U.S Seeks Volunteers to Help Find Missing Malaysian Airlines Plane

DigitalGlobe, a commercial satellite operator, has recruited volunteers to help find the missing Malaysian plane through looking for clues in images.

The U.S-based satellite imaging company has invited people to log into their Tomnod website and find helpful hints buried in thousands of images gathered by their satellites from official search areas. Evidence showed that the plane might have crashed into the water and the company has been gathering satellite images of Pacific Ocean and the Malaysian Peninsula to help rescuers locate the missing plane.

As of this writing, 3,200 square kilometer of imagery has been uploaded to the site and more will be made available in the next hours. Twenty-five thousand people have signed up for the search and they were notified through email every time a new image was uploaded.

To find clues, users can zoom in on each image and "pin" something that like wreckage or debris. A special algorithm was designed to help eliminate multiple pins over the same thing.

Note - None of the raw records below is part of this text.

-- ==== Sys2Proof/Machine/Square.lean ====
section
/-! DEFINITION. The Square (R286 to R312): majors 0x29 to 0x2b, the request queue, ordered batches, bin cells, barriers
with their harvest merges, and waits on words; and `fence`, `qfence` and `harvest` of major 0x28 (R276 to R285). -/

namespace Sys2Proof.Machine

/-- tinfo of a copy, Square or collective fault (Table 10-5). -/
def engineInfo (slot queue : Nat) (serviced : Bool) (cause reason opn : Nat) : Word :=
  word (opn % 65536 + reason * 2 ^ 24 + cause * 2 ^ 32 + (if serviced then 2 ^ 40 else 0) + queue * 2 ^ 47 + slot * 2 ^ 50)

/-- A fault of the Square or of an engine reaches a task (R258, R288): ENGINE-FAULT. -/
def State.postEngine (s : State) (c : CtxId) (addr info : Word) : State := s.postFault c ⟨causeEngine, addr, info⟩

/-! A task's results that arrive later. -/

/-- The context that runs a task. -/
def State.taskCtx (s : State) (launch index : Nat) : Option CtxId :=
  s.knownCtxs.find? fun c => (s.ctxAt c).isTask launch index

/-- The context of a task, running or saved. -/
def State.taskState (s : State) (launch index : Nat) : Option Ctx :=
  match s.taskCtx launch index with
  | some c => some (s.ctxAt c)
  | none => (s.launches.find? fun l => l.handle == launch).bind fun l =>
      (l.saved.find? fun t => t.index == index).map SavedTask.ctx

/-- Does something to the context of a task, where it runs or where it is saved; nothing when it has ended. -/
def State.toTask (s : State) (launch index : Nat) (f : Ctx → Ctx) : State :=
  match s.taskCtx launch index with
  | some c => s.setCtxAt c (f (s.ctxAt c))
  | none =>
    let save (l : Launch) : Launch :=
      if l.handle = launch then
        { l with saved := l.saved.map fun t => if t.index = index then { t with ctx := f t.ctx } else t }
      else l
    { s with launches := s.launches.map save }

/-- A context with a late result in a register and late flags (R294, R296). -/
def Ctx.receive (x : Ctx) (xd : Option XReg) (v : Word) (flags : FlagSet) : Ctx :=
  { x with x := xd.elim x.x fun n => x.x.set n v
           cstat := orCstat x.cstat flags.bits }

/-! Issue (R287, R288). -/

/-- A Square instruction's address passes its checks (R288): the place of its first byte. -/
def State.checkSquare (s : State) (a : Word) (align : Nat) (pkg : Bool) : Except MemFault Nat :=
  if wordBits a 63 32 ≠ 0 then .error ⟨causeAccess, a, 3⟩
  else match winOf (locOf a) with
  | none => .error ⟨causeAccess, a, 1⟩
  | some w =>
    if w ≠ .square ∧ w ≠ .squareOther then .error ⟨causeAccess, a, 4⟩
    else if locOf a % align ≠ 0 then .error ⟨causeMisalign, a, 5⟩
    else if w = .squareOther ∧ !pkg then .error ⟨causeAccess, a, 4⟩
    else .ok (winPlace s.foc.coreId 0 w (locOf a))

/-- The scope of an ordering event on Square space (Table 11-3). -/
def State.squareScope (s : State) (p : Nat) : Scope := if squareDie p = s.foc.die then .die else .pkg

/-- An entry enters the Square request queue of the context in focus (R287), a release before it and an acquire after it
as it asks (R292). An arrival claims the task's pending set for the batch of its phase (Table 12-4). -/
def State.enterSq (s : State) (op : SqOp) (dbl acq rel : Bool) (a : Word) (p : Nat) (xd : Option XReg) : State :=
  let sc := s.squareScope p
  let s := if rel then s.orderPoint .rel sc else s
  let n := s.openOp 6
  let s := n.2
  let r : SqRequest :=
    { op := op, dbl := dbl, acq := acq, rel := rel, addr := a, place := p, xd := xd.filter (· != 0), seq := s.ctx.seq
      opn := n.1, slot := s.ctx.slot, bundle := s.ctx.pc, after := s.joinsOf 6, fault := none }
  let claim (a : OrderedAdd) : OrderedAdd := match op with
    | .arrive _ => { a with claim := some (a.claim.getD n.1) }
    | _ => a
  let s := State.nextSeq { s with ctx := { s.ctx with sq := s.ctx.sq ++ [r], ordSet := s.ctx.ordSet.map claim } }
  if acq then s.orderPoint .acq sc else s
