/-- Byte n of a plain `cp` (R250). -/
def CopyOp.plainMove (o : CopyOp) (n : Nat) : ByteMove :=
  let k := n % o.len0
  let i1 := word (n / o.len0 % o.n1)
  let i2 := word (n / o.len0 / o.n1)
  ⟨o.xb + i2 * o.sstr2 + i1 * o.sstr1 + word k, o.xa + i2 * o.dstr2 + i1 * o.dstr1 + word k, none⟩

/-- Byte n of a gather or a scatter, given the row's index (R254). -/
def CopyOp.rowMove (o : CopyOp) (n idx : Nat) : ByteMove :=
  let i := word (n / o.len0)
  let k := word (n % o.len0)
  if o.kind = .cpg then ⟨o.xb + word idx * o.sstr1 + k, o.xa + i * o.dstr1 + k, none⟩
  else ⟨o.xb + i * o.sstr1 + k, o.xa + word idx * o.dstr1 + k, none⟩

/-- The address of a record in the side-bank window (R92). -/
def recordAddr (n : Nat) : Word := word (Win.side.base + 16 * n)

/-- An end of `tmv`: byte n of tile t in the linear crib, or in a tile image (R257). -/
def CopyOp.tileByte (o : CopyOp) (base : Word) (t n : Nat) : Word :=
  let d := o.tileBytes
  if inLinear base then
    let b := base.toNat + d * t
    if n < d then word (b + n) else recordAddr (b / o.sheafBytes + (n - d) / 16) + word ((n - d) % 16)
  else base + word ((d + 16 * o.n1) * t + n)

/-- Byte n of the stream of a `tmv`; `slot` is the ring slot of its tile as reserved, with its position (R249, R257). -/
def CopyOp.tileMove (o : CopyOp) (image n : Nat) (slot : Option (Ring × Nat)) : ByteMove :=
  let t := n / image
  let k := n % image
  let d := o.tileBytes
  match slot with
  | none => ⟨o.tileByte o.xb t k, o.tileByte o.xa t k, none⟩
  | some (r, pos) =>
    if k < d then ⟨o.tileByte o.xb t k, word (r.slotOff pos + k), none⟩
    else
      let s := (k - d) / 16
      let j := (k - d) % 16
      ⟨o.tileByte o.xb t k, recordAddr (r.recBase pos + s) + word j,
        if j = 10 then some (BitVec.ofNat 8 (seqTag pos s)) else none⟩

/-- The bytes of the source as they are read: one that the operation has written, or its task has stored to since its
issue, may be as it was before (R238, R246). The free values are those from `fresh` on. -/
def State.sourceBytes (s : State) (o : CopyOp) (ps : List Nat) : List Byte :=
  let lo := ps.foldl min (ps.headD 0)
  let hi := ps.foldl max 0
  let near := o.old.filter fun c => lo ≤ c.1 && c.1 ≤ hi
  ps.zipIdx.map fun e =>
    let bs := s.seenByte s.foc.die e.1 :: (near.filter fun c => c.1 == e.1).map Prod.snd
    bs.getD (Config.pick (s.fresh + e.2) bs.length % bs.length) 0

/-- The former bytes an operation keeps, with those of its destination before it writes them. -/
def State.remember (s : State) (o : CopyOp) (ts : List (List Target)) : List Host.Cell :=
  (ts.flatten.map fun t => (t.place, s.seenByte t.die t.place)) ++ o.old

/-- The moves before the first that cannot be made, with what they found, and why it cannot (R245). -/
def State.tryMoves (s : State) (o : CopyOp) :
    List ByteMove → List (ByteMove × Nat × List Target) × List TlbEntry × Option MemFault
  | [] => ([], [], none)
  | m :: ms => match s.readAddrs o.view [m.src] with
    | .error e => ([], [], some e)
    | .ok r => match s.targetsOf o.view o.entries m.dst with
      | .error e => ([], [], some e)
      | .ok t =>
        let rest := s.tryMoves o ms
        ((m, r.1.headD 0, t.1) :: rest.1, r.2 ++ t.2 ++ rest.2.1, rest.2.2)

/-- KiB that a delivery completes beyond those charged (R411). -/
def kibs (paid after : Nat) : Nat := after / 1024 - paid

/-- The governor's word on a unit that takes BYTES to `after` (R406, R408): it goes on and is charged, waits to the next
tick, or stops as a RAMP-VIOLATION with reason 50. -/
def State.copyUnit (s : State) (q : Fin 4) (o : CopyOp) (after : Nat) (go : State → State) : State :=
  let cost := s.die.weights.getD o.class_ 0 * kibs o.kib after
  match s.admitWork (3 + q.val) cost with
  | .later => s
  | .wait t => t
  | .ramp t => t.stopCopy q o ⟨causeRamp, 0, 50⟩
  | .go s => go (s.chargeEnergy cost)

/-- Bytes that the next unit of a stream may take, and one more by which its end is found: none beyond its tile for a ring
(R238, R245). -/
def State.unitSpan (s : State) (o : CopyOp) (total : Nat) : Nat :=
  let u := s.streamUnit o
  min 257 (if o.toRing then u - o.bytes % u else total - o.bytes)

/-- A unit of at most 256 bytes that ends in no aligned 8-byte word of which the operation writes on (R246). -/
def cutUnit (ms : List ByteMove) : List ByteMove :=
  let word8 (k : Nat) : Nat := (ms[k]?).elim 0 fun m => m.dst.toNat / 8
  if ms.length ≤ 256 then ms
  else ms.take (((List.range 256).reverse.find? fun k => word8 k != word8 (k + 1)).getD 255 + 1)

/-- Indices of a gather or scatter as read: each with its row, the places read and the translations to hold. -/
structure IndexRead where
  idx : List (Nat × Nat)
  places : List Nat
  held : List TlbEntry
  deriving DecidableEq, Repr

/-- The indices of `n` rows from one on, those read before among them; and the first row whose index cannot be read, with
what stops it (R254). -/
def State.readIndices (s : State) (o : CopyOp) : Nat → Nat → IndexRead → IndexRead × Option (Nat × MemFault)
  | 0, _, acc => (acc, none)
  | n + 1, row, acc =>
    if (acc.idx.lookup row).isSome then s.readIndices o n (row + 1) acc
    else match s.readAddrs o.view ((List.range o.width).map fun k => o.idxa + word (row * o.width) + word k) with
      | .error f => (acc, some (row, f))
      | .ok r => State.readIndices { s with fresh := s.fresh + o.width } o n (row + 1)
          { idx := acc.idx ++ [(row, leNat (s.sourceBytes o r.1))], places := acc.places ++ r.1, held := acc.held ++ r.2 }

/-- The next unit of a stream operation (R250, R254, R257): its moves, the operation with the indices it holds, what it
read for them, and the fault that stops it after its moves. -/
structure UnitMoves where
  moves : List ByteMove
  op : CopyOp
  places : List Nat
  held : List TlbEntry
  fault : Option MemFault
  deriving DecidableEq, Repr

/-- The next unit of a stream operation; of the rows of a gather or scatter, the engine may read up to 64 indices ahead
(R254). -/
def State.nextMoves (s : State) (o : CopyOp) (total : Nat) : UnitMoves :=
  let ns := (List.range (s.unitSpan o total)).map (o.bytes + ·)
  match o.kind with
  | .cpg | .cps =>
    let row := o.bytes / o.len0
    let need := ((ns.getLastD o.bytes) / o.len0) + 1 - row
    let more := min (o.n1 - (row + need)) (Config.pick s.fresh 65 % 65)
    let r := s.readIndices o (need + more) row ⟨o.idx.filter fun e => row ≤ e.1, [], []⟩
    let stop := r.2.filter fun f => f.1 < row + need
    let ns := match stop with
      | some f => ns.filter fun n => n / o.len0 < f.1
      | none => ns
    let ms := ns.map fun n => o.rowMove n ((r.1.idx.lookup (n / o.len0)).getD 0)
    { moves := cutUnit ms, op := { o with idx := r.1.idx }, places := r.1.places, held := r.1.held
      fault := if ms.length ≤ 256 then stop.map Prod.snd else none }
  | .tmv =>
    let slot := o.reserved.map fun pos => (s.core.rings[o.ring], pos)
    let ms := ns.map fun n => o.tileMove (o.imageBytes (s.toDataRing o)) n slot
    { moves := cutUnit ms, op := o, places := [], held := [], fault := none }
  | .cp | .cpt | .cpx | .cpr | .cpsig =>
    { moves := cutUnit (ns.map o.plainMove), op := o, places := [], held := [], fault := none }

/-- The task's earlier accesses to what a unit reads and writes are performed (R273). -/
def State.unitClear (s : State) (o : CopyOp) (reads : List Nat) (writes : List (List Target)) : Bool :=
  s.ctx.clearBefore o.seq reads.contains fun a => writes.any fun ts => ts.any fun t => t.place == a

Analysts will then look at these tags and streamline them into the top ten most noteworthy locations before submitting the tags to the authorities.

"We'll say 'here are our top ten suspicious or interesting locations'," Luke Barrington, senior manager , said to Sydney Morning Herald. "Is it really an aircraft wing that's been chopped in half or is this some other debris floating on the ocean? We may not be 100 per cent sure, but if this is where I had to go pick a location to go looking for needles in this big haystack, this is where I'd start."

Images of the Gulf of Thailand and the South China Sea, taken on Sunday, are currently uploaded to the site. If the search area will be increased or changed, Digital Globe will add more satellite images to their site.

Ten nations have already sent rescue ships and planes to search for the Malaysian Airlines plane which carried 239 people.